## Activity
Going through the data below, find how many lines include the word "clrOperand", and reply with that number alone.

## Recorded information
◆ ◆ ◆

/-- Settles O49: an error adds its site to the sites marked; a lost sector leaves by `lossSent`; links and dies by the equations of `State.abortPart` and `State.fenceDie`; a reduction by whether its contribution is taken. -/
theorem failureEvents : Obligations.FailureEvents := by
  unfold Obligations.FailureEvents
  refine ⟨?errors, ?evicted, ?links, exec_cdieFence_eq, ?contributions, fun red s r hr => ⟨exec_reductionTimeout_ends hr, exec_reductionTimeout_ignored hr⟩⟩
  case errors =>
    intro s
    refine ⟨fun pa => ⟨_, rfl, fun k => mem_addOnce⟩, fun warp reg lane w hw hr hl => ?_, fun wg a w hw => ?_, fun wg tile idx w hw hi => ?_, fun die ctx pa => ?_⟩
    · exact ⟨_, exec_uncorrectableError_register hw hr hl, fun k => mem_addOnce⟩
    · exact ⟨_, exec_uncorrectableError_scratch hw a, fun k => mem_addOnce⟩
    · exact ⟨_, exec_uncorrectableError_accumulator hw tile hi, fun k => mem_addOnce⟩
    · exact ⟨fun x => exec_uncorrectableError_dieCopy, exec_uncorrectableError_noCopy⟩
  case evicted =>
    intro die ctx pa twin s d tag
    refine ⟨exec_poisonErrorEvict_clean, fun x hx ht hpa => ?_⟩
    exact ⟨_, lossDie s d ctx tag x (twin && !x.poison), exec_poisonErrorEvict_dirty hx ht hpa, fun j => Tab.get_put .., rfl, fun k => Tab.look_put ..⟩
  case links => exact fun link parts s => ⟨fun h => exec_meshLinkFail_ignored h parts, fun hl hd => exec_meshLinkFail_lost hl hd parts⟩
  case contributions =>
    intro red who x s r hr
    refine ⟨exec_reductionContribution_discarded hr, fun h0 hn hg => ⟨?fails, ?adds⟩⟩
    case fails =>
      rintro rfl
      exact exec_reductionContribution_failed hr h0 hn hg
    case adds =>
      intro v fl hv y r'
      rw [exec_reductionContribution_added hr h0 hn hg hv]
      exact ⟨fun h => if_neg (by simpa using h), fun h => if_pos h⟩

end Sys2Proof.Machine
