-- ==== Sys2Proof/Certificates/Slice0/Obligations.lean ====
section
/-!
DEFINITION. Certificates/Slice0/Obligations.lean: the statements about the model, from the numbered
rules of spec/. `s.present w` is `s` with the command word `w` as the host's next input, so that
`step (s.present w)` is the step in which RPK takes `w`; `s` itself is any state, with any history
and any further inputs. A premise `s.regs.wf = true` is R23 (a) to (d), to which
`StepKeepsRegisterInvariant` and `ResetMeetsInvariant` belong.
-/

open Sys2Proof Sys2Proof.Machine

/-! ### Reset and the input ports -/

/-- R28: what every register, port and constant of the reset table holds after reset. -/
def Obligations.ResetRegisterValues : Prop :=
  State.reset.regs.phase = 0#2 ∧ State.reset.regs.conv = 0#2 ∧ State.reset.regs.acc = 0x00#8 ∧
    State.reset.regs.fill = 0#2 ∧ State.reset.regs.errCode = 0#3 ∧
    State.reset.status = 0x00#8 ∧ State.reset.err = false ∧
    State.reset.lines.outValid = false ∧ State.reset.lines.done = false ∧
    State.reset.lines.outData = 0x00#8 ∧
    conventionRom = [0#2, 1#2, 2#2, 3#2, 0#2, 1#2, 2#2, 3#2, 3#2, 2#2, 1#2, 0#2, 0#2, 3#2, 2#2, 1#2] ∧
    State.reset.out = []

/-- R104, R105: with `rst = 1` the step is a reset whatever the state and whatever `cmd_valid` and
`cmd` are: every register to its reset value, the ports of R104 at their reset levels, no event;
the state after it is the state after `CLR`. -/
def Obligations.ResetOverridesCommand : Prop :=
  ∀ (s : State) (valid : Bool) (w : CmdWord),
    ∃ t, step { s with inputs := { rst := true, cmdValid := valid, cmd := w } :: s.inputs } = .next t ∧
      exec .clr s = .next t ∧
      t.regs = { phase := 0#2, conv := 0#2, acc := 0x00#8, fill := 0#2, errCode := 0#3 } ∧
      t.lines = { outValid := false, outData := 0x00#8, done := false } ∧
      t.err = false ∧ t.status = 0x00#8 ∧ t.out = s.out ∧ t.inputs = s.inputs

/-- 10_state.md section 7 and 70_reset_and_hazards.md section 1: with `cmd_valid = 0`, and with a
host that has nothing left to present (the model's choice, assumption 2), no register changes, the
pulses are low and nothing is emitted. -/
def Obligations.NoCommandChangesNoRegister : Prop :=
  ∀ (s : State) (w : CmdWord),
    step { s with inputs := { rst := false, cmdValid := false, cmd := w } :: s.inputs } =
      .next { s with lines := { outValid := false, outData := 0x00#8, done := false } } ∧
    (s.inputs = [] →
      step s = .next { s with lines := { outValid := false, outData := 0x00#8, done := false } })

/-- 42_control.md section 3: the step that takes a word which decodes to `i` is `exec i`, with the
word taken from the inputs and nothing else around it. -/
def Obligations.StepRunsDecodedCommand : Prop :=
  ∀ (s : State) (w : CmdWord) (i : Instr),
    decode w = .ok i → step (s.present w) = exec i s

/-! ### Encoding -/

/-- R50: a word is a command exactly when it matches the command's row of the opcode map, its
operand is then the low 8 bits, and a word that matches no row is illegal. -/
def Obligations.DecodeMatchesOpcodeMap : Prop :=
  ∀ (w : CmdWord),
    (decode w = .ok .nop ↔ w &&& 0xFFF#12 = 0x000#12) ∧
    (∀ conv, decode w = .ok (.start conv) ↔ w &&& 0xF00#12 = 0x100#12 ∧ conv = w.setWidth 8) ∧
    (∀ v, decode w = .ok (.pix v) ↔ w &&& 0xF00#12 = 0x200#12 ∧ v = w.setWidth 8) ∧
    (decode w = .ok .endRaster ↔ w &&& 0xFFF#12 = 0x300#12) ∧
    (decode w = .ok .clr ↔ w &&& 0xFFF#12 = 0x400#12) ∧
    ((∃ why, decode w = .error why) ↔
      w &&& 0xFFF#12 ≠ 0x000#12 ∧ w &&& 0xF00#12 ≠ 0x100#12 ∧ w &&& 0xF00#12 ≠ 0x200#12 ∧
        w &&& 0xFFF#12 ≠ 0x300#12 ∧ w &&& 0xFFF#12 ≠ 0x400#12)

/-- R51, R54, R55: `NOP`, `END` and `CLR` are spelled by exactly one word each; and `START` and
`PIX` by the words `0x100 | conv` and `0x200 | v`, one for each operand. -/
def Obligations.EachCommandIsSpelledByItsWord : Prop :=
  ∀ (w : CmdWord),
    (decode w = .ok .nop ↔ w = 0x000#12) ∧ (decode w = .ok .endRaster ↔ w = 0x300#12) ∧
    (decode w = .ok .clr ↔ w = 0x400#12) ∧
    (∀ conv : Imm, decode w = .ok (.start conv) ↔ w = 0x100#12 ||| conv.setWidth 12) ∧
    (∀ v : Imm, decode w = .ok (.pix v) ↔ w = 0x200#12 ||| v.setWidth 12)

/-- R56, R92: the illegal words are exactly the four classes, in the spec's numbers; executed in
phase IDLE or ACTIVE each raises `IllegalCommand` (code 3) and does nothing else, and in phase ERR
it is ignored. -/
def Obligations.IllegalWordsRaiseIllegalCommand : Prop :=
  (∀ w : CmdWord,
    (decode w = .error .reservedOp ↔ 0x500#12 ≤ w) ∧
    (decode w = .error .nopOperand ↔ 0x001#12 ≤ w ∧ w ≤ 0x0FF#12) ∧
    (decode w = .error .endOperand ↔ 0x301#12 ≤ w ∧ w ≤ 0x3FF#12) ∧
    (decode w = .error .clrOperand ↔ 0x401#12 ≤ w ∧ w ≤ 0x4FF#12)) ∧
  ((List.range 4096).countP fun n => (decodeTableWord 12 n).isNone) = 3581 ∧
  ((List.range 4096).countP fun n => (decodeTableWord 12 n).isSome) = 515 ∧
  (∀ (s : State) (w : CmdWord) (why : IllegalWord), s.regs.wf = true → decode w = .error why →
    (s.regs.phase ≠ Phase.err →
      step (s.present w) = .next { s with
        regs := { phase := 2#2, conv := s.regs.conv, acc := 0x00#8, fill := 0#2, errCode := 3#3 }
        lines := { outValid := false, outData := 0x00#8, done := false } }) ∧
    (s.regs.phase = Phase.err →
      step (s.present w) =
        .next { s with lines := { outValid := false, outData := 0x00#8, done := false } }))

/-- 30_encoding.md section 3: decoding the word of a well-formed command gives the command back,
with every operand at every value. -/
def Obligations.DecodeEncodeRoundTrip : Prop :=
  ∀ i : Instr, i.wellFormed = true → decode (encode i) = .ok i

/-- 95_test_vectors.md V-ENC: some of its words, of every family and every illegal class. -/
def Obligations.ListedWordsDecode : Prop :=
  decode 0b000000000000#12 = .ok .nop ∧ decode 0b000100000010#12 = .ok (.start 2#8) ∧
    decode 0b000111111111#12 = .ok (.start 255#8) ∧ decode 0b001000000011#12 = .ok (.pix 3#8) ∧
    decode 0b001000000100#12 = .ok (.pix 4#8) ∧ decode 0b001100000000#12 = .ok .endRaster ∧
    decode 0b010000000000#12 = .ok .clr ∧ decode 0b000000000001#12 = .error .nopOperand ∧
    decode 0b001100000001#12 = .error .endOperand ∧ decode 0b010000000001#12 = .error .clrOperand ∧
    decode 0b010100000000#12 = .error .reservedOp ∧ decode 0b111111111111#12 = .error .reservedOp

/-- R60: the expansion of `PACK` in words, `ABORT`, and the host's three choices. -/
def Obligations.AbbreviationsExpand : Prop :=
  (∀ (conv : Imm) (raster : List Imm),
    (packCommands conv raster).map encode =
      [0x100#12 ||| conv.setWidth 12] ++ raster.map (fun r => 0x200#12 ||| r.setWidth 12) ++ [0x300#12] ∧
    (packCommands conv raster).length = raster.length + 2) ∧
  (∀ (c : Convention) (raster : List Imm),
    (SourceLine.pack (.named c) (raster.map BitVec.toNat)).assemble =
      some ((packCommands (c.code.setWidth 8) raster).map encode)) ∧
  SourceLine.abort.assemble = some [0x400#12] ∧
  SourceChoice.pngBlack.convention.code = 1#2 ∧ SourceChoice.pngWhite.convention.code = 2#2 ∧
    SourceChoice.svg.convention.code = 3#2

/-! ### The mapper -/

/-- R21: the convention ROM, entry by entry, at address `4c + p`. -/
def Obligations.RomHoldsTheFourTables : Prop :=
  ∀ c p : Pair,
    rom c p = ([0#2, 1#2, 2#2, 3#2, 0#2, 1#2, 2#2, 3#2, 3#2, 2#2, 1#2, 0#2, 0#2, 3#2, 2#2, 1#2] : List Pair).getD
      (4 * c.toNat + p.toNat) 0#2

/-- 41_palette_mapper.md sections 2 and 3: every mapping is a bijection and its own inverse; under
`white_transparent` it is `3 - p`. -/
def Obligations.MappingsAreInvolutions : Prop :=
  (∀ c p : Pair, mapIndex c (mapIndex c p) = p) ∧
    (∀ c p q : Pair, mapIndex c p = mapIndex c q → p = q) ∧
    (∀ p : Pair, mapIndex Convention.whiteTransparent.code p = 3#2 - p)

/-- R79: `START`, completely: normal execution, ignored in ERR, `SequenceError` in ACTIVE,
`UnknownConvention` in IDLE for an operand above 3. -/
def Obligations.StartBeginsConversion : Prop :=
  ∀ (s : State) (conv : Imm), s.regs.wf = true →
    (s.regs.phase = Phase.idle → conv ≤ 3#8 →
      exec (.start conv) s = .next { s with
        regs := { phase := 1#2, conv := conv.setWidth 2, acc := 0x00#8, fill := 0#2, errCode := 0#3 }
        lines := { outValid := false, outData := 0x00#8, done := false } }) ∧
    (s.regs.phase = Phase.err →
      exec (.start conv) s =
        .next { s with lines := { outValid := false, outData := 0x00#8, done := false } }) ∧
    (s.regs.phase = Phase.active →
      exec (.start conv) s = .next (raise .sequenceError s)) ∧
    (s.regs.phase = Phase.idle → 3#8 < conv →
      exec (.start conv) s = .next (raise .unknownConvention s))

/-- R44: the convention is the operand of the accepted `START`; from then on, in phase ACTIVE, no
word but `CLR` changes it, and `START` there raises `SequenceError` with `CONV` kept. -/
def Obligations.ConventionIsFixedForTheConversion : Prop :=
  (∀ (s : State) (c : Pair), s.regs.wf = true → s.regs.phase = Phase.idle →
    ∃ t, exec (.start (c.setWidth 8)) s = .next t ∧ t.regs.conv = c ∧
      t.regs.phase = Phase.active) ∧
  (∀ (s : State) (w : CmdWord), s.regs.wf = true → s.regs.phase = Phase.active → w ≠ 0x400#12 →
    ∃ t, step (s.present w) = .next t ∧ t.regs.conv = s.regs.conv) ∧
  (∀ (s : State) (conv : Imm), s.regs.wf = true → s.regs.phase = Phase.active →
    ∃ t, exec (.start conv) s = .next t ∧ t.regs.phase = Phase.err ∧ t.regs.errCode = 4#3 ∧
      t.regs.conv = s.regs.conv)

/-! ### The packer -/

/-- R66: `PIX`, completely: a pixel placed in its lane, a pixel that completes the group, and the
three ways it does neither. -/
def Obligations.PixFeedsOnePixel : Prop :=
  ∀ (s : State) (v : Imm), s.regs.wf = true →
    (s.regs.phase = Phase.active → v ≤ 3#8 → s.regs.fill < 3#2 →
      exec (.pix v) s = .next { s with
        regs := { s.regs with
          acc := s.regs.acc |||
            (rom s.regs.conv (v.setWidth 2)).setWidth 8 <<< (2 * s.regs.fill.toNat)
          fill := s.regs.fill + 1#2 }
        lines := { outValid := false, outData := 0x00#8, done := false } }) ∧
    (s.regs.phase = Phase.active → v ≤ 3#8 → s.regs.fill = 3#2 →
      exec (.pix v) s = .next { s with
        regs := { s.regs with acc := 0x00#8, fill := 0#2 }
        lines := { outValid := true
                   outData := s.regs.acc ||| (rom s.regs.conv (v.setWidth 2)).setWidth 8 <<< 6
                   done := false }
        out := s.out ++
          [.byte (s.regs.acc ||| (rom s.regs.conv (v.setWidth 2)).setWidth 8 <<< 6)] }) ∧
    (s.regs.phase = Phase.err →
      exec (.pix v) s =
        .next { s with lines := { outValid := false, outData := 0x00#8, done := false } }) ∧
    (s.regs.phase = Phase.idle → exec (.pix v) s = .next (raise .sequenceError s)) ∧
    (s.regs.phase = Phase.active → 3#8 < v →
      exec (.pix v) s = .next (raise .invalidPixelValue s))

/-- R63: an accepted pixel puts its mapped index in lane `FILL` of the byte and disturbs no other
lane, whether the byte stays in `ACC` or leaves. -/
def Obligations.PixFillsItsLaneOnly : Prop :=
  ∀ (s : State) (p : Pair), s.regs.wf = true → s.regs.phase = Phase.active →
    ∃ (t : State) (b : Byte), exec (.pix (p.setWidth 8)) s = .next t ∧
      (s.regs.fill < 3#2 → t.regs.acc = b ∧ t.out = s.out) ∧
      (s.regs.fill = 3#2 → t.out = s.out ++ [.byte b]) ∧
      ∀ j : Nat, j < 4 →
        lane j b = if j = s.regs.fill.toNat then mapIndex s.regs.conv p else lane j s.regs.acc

◆ ◆ ◆

## Exercise result
2